Proximity to Indigenous power shaped a process of sovereign formation in which colonies adopted elements of state supremacy. In Virginia and New England, colonies acted as virtual states and established rules of local interaction and employed the powers of war, peace, and treaty to defend and hold their positions along the Atlantic coast. These powers were harnessed to drive state formation by extending settlement into the territory of Indigenous sovereigns and to secure the surrender of that sovereignty. Yet this process was not perfect: It did not erase Native claims to land, extinguish their diplomatic status, block their ability to confederate, or stop their movement through territory that colonies sought to demarcate as exclusively theirs. Instead, Native powers of war and peace affected how the English writers and officials defined the purposes of their colonial projects; determined how the English settled, worked, and went to war; influenced how they framed colonial law and institutions; impacted how they understood spaces of movement and separation; prompted the formation of a confederation of colonies; and led the imperial state—superintended by the Crown and directed by the Privy Council and the Council on Foreign Plantations—to intervene on a dozen occasions in colonial defense, governance, and law, thereby shaping the broader contours of imperial policy in America.

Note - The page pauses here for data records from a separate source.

-- ==== Sys2Proof/Machine/Reduce.lean ====
section
/-! DEFINITION. Accesses that an NI makes in several packets, and accumulate windows (R233-R235). -/
namespace Sys2Proof.Machine

/-- Counts of a chunk with nothing in it. -/
def Tally.zero : Tally := ⟨0, 0, 0, 0, false, false⟩

/-- The 16-byte chunk record (R233). -/
def Tally.toBytes (t : Tally) : List Byte :=
  leBytes (packFields [(16, t.wsum), (16, t.escx), (16, t.escr), (16, t.sat), (1, bit t.done), (1, bit t.poison)]) 16

/-- The counts that a chunk record holds. -/
def Tally.ofBytes (bs : List Byte) : Tally :=
  let x := leNat bs
  ⟨bitsOf x 0 16, bitsOf x 16 16, bitsOf x 32 16, bitsOf x 48 16, bitAt x 64, bitAt x 65⟩

/-- Chunk index of a REDUCE packet, and the byte offset of its payload (R224). -/
def redChunk (h : Hdr) : Nat := bitsOf h.addr 16 24
def redBoff (h : Hdr) : Nat := bitsOf h.addr 0 16

/-- The values of a contribution's groups in binary32, the number of groups that cannot be decoded, and the NaNs counted
(R205, R209, R220): an ESC packet holds one group in BF16. -/
def redValues (pk : Pkt) : List Nat × Nat × Nat :=
  let fmt := pk.hdr.opc % 16
  let gs := if pk.hdr.flag fESC then [decodeGroup 1 pk.pay] else (groupsOf fmt pk.pay).map (decodeGroup fmt)
  ((gs.map (·.vals)).flatten, (gs.filter (·.undecodable)).length, (gs.map (·.nans)).foldl (· + ·) 0)

/-- What a contribution does to the counts (R234): none where its weight would pass W; otherwise the new counts, and
whether its values are added. `bad` says that it is poisoned or cannot be decoded. -/
def Tally.take (t : Tally) (w : Nat) (h : Hdr) (bad : Bool) : Option (Tally × Bool) :=
  let wt := bitsOf h.aux 0 12
  let esc := h.flag fESC
  if !esc && w < t.wsum + wt then none
  else
    let t' :=
      if bad then { t with wsum := t.wsum + (if esc then 0 else wt), poison := true }
      else if esc then { t with escr := t.escr + 1 }
      else
        let ex := t.escx + bitsOf h.aux 24 8
        { t with
          wsum := t.wsum + wt
          escx := if 65535 < ex then t.escx else ex
          poison := t.poison || 65535 < ex
          sat := min 65535 (t.sat + bitsOf h.aux 12 12) }
    some ({ t' with done := t'.wsum == w && t'.escr == t'.escx }, !bad)

namespace State

/-! ### Accesses in several packets -/

/-- The packets of a longer read, 2,048 bytes each. -/
def bigRead (s : State) (ep ctx port addr len : Nat) (p : Purp) : State :=
  if len ≤ 2048 || ep == 0xF00 + port then s.ownRead ep ctx port addr len p
  else
    let id := s.nextId
    let n := ceilDiv len 2048
    let s := { s with nextId := id + 1, bigs := s.bigs ++ [⟨id, false, n, [], len, stOK, p⟩] }
    (upFrom 0 n).foldl (fun s k => s.ownRead ep ctx port (addr + 2048 * k) (min 2048 (len - 2048 * k)) (.piece id (2048 * k))) s

/-- The packets of a longer write, with its poisoned units. -/
def bigWrite (s : State) (ep ctx port addr : Nat) (bytes : List Byte) (p : Purp) (bad : List Nat := []) : State :=
  if bytes.length ≤ 2048 || ep == 0xF00 + port then s.ownWrite ep ctx port addr bytes p bad
  else
    let id := s.nextId
    let n := ceilDiv bytes.length 2048
    let s := { s with nextId := id + 1, bigs := s.bigs ++ [⟨id, true, n, [], bytes.length, stOK, p⟩] }
    (upFrom 0 n).foldl (fun s k => s.ownWrite ep ctx port (addr + 2048 * k) ((bytes.drop (2048 * k)).take 2048) (.piece id (2048 * k))
      ((bad.filter (fun u => u / 32 == k)).map (· % 32))) s

/-- Where the bytes that a Headstock command names may lie: behind a MAP, or with 126 in the command memory, as R434 gives it for
KEY_LOAD (DEDUCED for the other commands, log 30: Configuration S has no MAP). -/
def srcOk (s : State) (mapp : Nat) : Bool := mapp == 126 || s.build.portKind mapp == 1

/-- Bytes read for a Headstock command. -/
def srcRead (s : State) (r idx mapp addr len step : Nat) : State :=
  if mapp == 126 then s.readMem .cmem (addr % 65536) len (.param r idx step)
  else s.bigRead 0xF7E 0 mapp addr len (.param r idx step)

/-- The bytes of a list of pieces, in order of offset. -/
def piecesBytes (got : List (Nat × List Byte × List Nat)) (n : Nat) : List Byte :=
  ((upFrom 0 n).map (fun k => match got.find? (fun g => g.1 == 2048 * k) with | some g => g.2.1 | none => [])).flatten

/-- One packet of a longer access has been answered; one that brings no data stands as zeros. -/
def pieceDone (s : State) (id off : Nat) (t : Txn) : State :=
  match s.bigs.find? (fun b => b.id == id) with
  | none => s
  | some b =>
    let b := { b with left := b.left - 1, got := if b.wr then b.got else
        b.got ++ [if t.st == stOK || t.st == stPOISON then (off, t.bytes, t.poison) else (off, List.replicate (min 2048 (b.len - off)) 0, [])], st := firstSt b.st t.st }
    if 0 < b.left then { s with bigs := updFirst (fun x => x.id == id) (fun _ => b) s.bigs }
    else
      let s := { s with bigs := delFirst (fun x => x.id == id) s.bigs }
      let bad := b.got.flatMap (fun g => g.2.2.map (fun i => i + g.1 / 64))
      s.addTxn false 0 b.wr 0 b.len [] (unitsOf 0 (piecesBytes b.got (ceilDiv b.len 2048)) bad) b.st b.purp

/-! ### Accumulate windows (R233-R235) -/

/-- Registers of accumulate window w. -/
def awin (ep w : Nat) : Nat := niBase ep + 0x10 * w

/-- The lowest-numbered window of the four that matches an ACC packet (R233). -/
def matchAwin (s : State) (ep : Nat) (h : Hdr) : Option Nat :=
  if s.build.isS then none
  else (upFrom 0 4).find? (fun w =>
    s.flag (awin ep w) F.NI_AWINw_CTL_EN && s.get (awin ep w) F.NI_AWINw_JOB_JOB == h.job &&
    s.get (awin ep w) F.NI_AWINw_KEY_GROUP == h.tag % 4096 && s.get (awin ep w) F.NI_AWINw_KEY_CSEQ == h.tag / 4096 &&
    redChunk h < s.get (awin ep w) F.NI_AWINw_CTL_CHUNKS)

/-- An ACC packet or reduce NACK discarded and counted. -/
def redDisc (s : State) (ep : Nat) : State := s.bump (niBase ep) F.NI_RED_DISC_CNT_COUNT 1

/-- Memory of a window: read or written at a byte offset from its base. -/
def accRead (s : State) (j : AccJob) (off len step : Nat) : State :=
  let ctx := (s.jobCtx j.ep j.pkt.hdr.job).getD 0
  if j.ep < 0xF00 then s.readMem (.tap (4 * j.ep + j.core)) ((j.base + off) % 2 ^ 46) len (.acc j.ep j.id step)
  else s.bigRead j.ep ctx j.mapp (j.base + off) len (.acc j.ep j.id step)
def accWrite (s : State) (j : AccJob) (off : Nat) (bytes : List Byte) (step : Nat) : State :=
  let ctx := (s.jobCtx j.ep j.pkt.hdr.job).getD 0
  if j.ep < 0xF00 then s.writeMem (.tap (4 * j.ep + j.core)) ((j.base + off) % 2 ^ 46) bytes [] (.acc j.ep j.id step)
  else s.bigWrite j.ep ctx j.mapp (j.base + off) bytes (.acc j.ep j.id step)

/-- Where the record of a job's chunk lies, and its accumulators for the job's packet with their length. -/
def accRecOff (j : AccJob) : Nat := 65536 * j.chunks + 16 * redChunk j.pkt.hdr
def accSumOff (j : AccJob) : Nat := 65536 * redChunk j.pkt.hdr + 256 * (redBoff j.pkt.hdr / groupBytes (j.pkt.hdr.opc % 16))

/-- The window of a job is still enabled: one that is disabled abandons its chunks (R235). -/
def accWinOn (s : State) (j : AccJob) : Bool :=
  4 ≤ j.win || s.flag (awin j.ep j.win) F.NI_AWINw_CTL_EN

/-- A job replaced, or begun: its chunk record is read first. -/
def updAcc (s : State) (id : Nat) (f : AccJob → AccJob) : State := { s with accJobs := updFirst (fun j => j.id == id) f s.accJobs }
def beginAcc (s : State) (j : AccJob) : State :=
  (s.updAcc j.id (fun j => { j with begun := true })).accRead j (accRecOff j) 16 0

/-- The next job of the same chunk begins. -/
def nextAcc (s : State) (ep win chunk : Nat) : State :=
  match s.accJobs.find? (fun j => j.ep == ep && j.win == win && redChunk j.pkt.hdr == chunk) with
  | some j => if j.begun then s else s.beginAcc j
  | none => s

/-- A job is over. -/
def endAcc (s : State) (j : AccJob) : State :=
  ({ s with accJobs := delFirst (fun x => x.id == j.id) s.accJobs }).nextAcc j.ep j.win (redChunk j.pkt.hdr)

/-- The record of a chunk that is done (R234). -/
def postChunk (s : State) (j : AccJob) (t : Tally) : State :=
  let h := j.pkt.hdr
  match s.jobCtx j.ep h.job with
  | none => s.errBit (niBase j.ep) F.NI_RED_ERR_REC_LOST 8 (srcEp j.ep) (openSt 4) (h.tag % 4096)
  | some c =>
    let ok := s.cqReady j.ep c
    let s := s.postRec j.ep c 7 (if t.poison then stPOISON else stOK) h.job [h.tag, redChunk h, t.sat, t.escx]
    if ok then s else s.errBit (niBase j.ep) F.NI_RED_ERR_REC_LOST 8 (srcEp j.ep) (openSt 4) (h.tag % 4096)

/-- A job's counts are written to its chunk record. -/
def accPut (s : State) (j : AccJob) (t : Tally) (fin : Bool) : State :=
  let j := { j with tally := t, finished := fin }
  (s.updAcc j.id (fun _ => j)).accWrite j (accRecOff j) t.toBytes 3

/-- An accumulate with a contribution that counts as poisoned (R234, R235). -/
def accPoison (s : State) (j : AccJob) (t : Tally) : State :=
  match t.take j.w j.pkt.hdr true with
  | some (t', _) => s.accPut j t' true
  | none => s.endAcc j

/-- A step of an accumulate has been answered: 0 record read, 1 sums read, 2 sums written, 3 record written,
4 record written again after a failure. -/
def accStep (s : State) (id step : Nat) (x : Txn) : State :=
  match s.accJobs.find? (fun j => j.id == id) with
  | none => s
  | some j =>
    let logged := if x.st == stOK then s else s.report 8 (srcEp j.ep) x.st (0xFF + 256 * (j.pkt.hdr.tag % 4096))
    if !s.accWinOn j then
      -- the window has been disabled: the packet is discarded as one that matches none (R235)
      ((s.redDisc j.ep).errBit (niBase j.ep) F.NI_RED_ERR_NOWIN 8 (srcEp j.ep) stBADCMD (j.pkt.hdr.tag % 4096)).endAcc j
    else if step == 0 then
      if x.st != stOK then
        -- the record cannot be read: only its POISON bit is set (R235)
        (logged.updAcc id (fun j => { j with finished := false })).accWrite j (accRecOff j + 8) [2] 3
      else
        let t := Tally.ofBytes x.bytes
        let v := redValues j.pkt
        let bad := j.pkt.poisoned || 0 < v.2.1
        if t.done then (s.redDisc j.ep).endAcc j
        else match t.take j.w j.pkt.hdr bad with
          | none => (((s.redDisc j.ep).errBit (niBase j.ep) F.NI_RED_ERR_OVERW 8 (srcEp j.ep) stBADCMD (j.pkt.hdr.tag % 4096))).endAcc j
          | some (t', add) =>
            let s := if j.pkt.poisoned then s else s.kerfCount 0 v.2.2 v.2.1
            if add then (s.updAcc id (fun j => { j with tally := t })).accRead { j with tally := t } (accSumOff j) (4 * v.1.length) 1
            else s.accPut j t' true
    else if step == 1 then
      if x.st != stOK then logged.accPoison j j.tally
      else
        let old := unpackN (leNat x.bytes) 32 (x.len / 4)
        let new := List.zipWith f32Add old (redValues j.pkt).1
        s.accWrite j (accSumOff j) ((new.map (fun v => leBytes v 4)).flatten) 2
    else if step == 2 then
      if x.st != stOK then logged.accPoison j j.tally
      else match j.tally.take j.w j.pkt.hdr false with
        | some (t', _) => s.accPut j t' true
        | none => s.endAcc j
    else if step == 3 && x.st != stOK && j.finished then
      -- the record could not be written: POISON is set for the chunk (R235)
      let j := { j with tally := { j.tally with poison := true } }
      (logged.updAcc id (fun _ => j)).accWrite j (accRecOff j) j.tally.toBytes 4
    else
      let s := logged
      let s := if !(j.finished && j.tally.done) then s
        else
          let s := s.postChunk j j.tally
          if j.win < 4 then s else
          let ev : ColEv := ⟨j.ep - 0xF00, j.win - 4, redChunk j.pkt.hdr, if j.tally.poison then stPOISON else stOK, j.tally.sat, j.tally.escx⟩
          { s with ownAns := s.ownAns ++ [ev] }
      s.endAcc j

/-- A window is disabled: the accumulates that waited for it, or were under way, are discarded and counted as packets that match none
(R234, R235). -/
def dropAccs (s : State) (ep win : Nat) : State :=
  let mine := s.accJobs.filter (fun j => j.ep == ep && j.win == win)
  mine.foldl (fun s j => (s.redDisc ep).errBit (niBase ep) F.NI_RED_ERR_NOWIN 8 (srcEp ep) stBADCMD (j.pkt.hdr.tag % 4096))
    { s with accJobs := s.accJobs.filter (fun j => !(j.ep == ep && j.win == win)) }

/-- An ACC packet joins the accumulates of its window, and begins when no other of its chunk is under way (R234). -/
def addAcc (s : State) (ep win core mapp base chunks w : Nat) (pk : Pkt) : State :=
  let j : AccJob := ⟨s.nextId, ep, win, core, mapp, base, chunks, w, pk, false, Tally.zero, false⟩
  let s := { s with nextId := s.nextId + 1, accJobs := s.accJobs ++ [j] }
  s.nextAcc ep win (redChunk pk.hdr)

/-- An ACC packet for one of the four windows of an NI. -/
def accWindow (s : State) (ep w : Nat) (pk : Pkt) : State :=
  s.addAcc ep w (s.get (awin ep w) F.NI_AWINw_CTL_CORE) (s.get (awin ep w) F.NI_AWINw_JOB_MAPP)
    (s.get (awin ep w) F.NI_AWINw_BASE_BASE * 65536) (s.get (awin ep w) F.NI_AWINw_CTL_CHUNKS) (s.get (awin ep w) F.NI_AWINw_CTL_W) pk

/-- A reduce NACK (R226). -/
def reduceNack (s : State) (ep : Nat) (pk : Pkt) : State :=
  (s.redDisc ep).errBit (niBase ep) F.NI_RED_ERR_NACK 8 (srcEp ep) (pk.hdr.opc % 16) (pk.hdr.tag % 4096)

end State
end Sys2Proof.Machine
end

The political and legal theory of colonization was concerned with the creation of static and self-sufficient societies that took legal possession of bordered territory. Yet while the ideas that the colonists brought with them may have helped frame the moral ambitions of their projects and provide them with legally intelligible justifications, the reality of what they faced obliged them to shape ideas to circumstances. In the early stages of settlement, English movement was constrained by multiple international factors, from anti-Spanish sentiment in England, the interdictions of the French navy, to the Dutch strongholds in the Hudson littoral. In the coastal interior, Algonquian control of territory forced settlers to remain in fortified positions. Conflict prompted colonial leaders to refuse to trade or engage in diplomacy, and consequently, the English were prevented from moving in networks of Indigenous power. When agreements of peace were reached, violations of these agreements were addressed not by further negotiation but with punitive force. Colonists repeatedly attacked the strongest nodes of Native power: the leadership of the Powhatan Confederacy, the Pequot “fort” at Mystic, and the Wampanoag stronghold at Montaup. They also among Nations actively disrupted these nodes using punitive “treaties” that compelled the cession of land, the relocation of Native communities, and the “submission” of key leaders. For their part, Native nations waged wars that severed links between scattered colonial settlements, targeted roving traders who carried vital goods and information, and sapped the attention and resources of colonial governments. Metropolitan officials recognized the vulnerability of colonies and published proclamations, dispatched royal commissions, issued instructions through the Council on Foreign Plantations, framed comprehensive bodies of law, revoked colonial charters, and established a massive new Dominion of New England. Each intervention they made was intended to neutralize the effects of Indian war by limiting settlement, creating lines of separation, and constraining colonies’ ability to employ independent powers of war and treaty.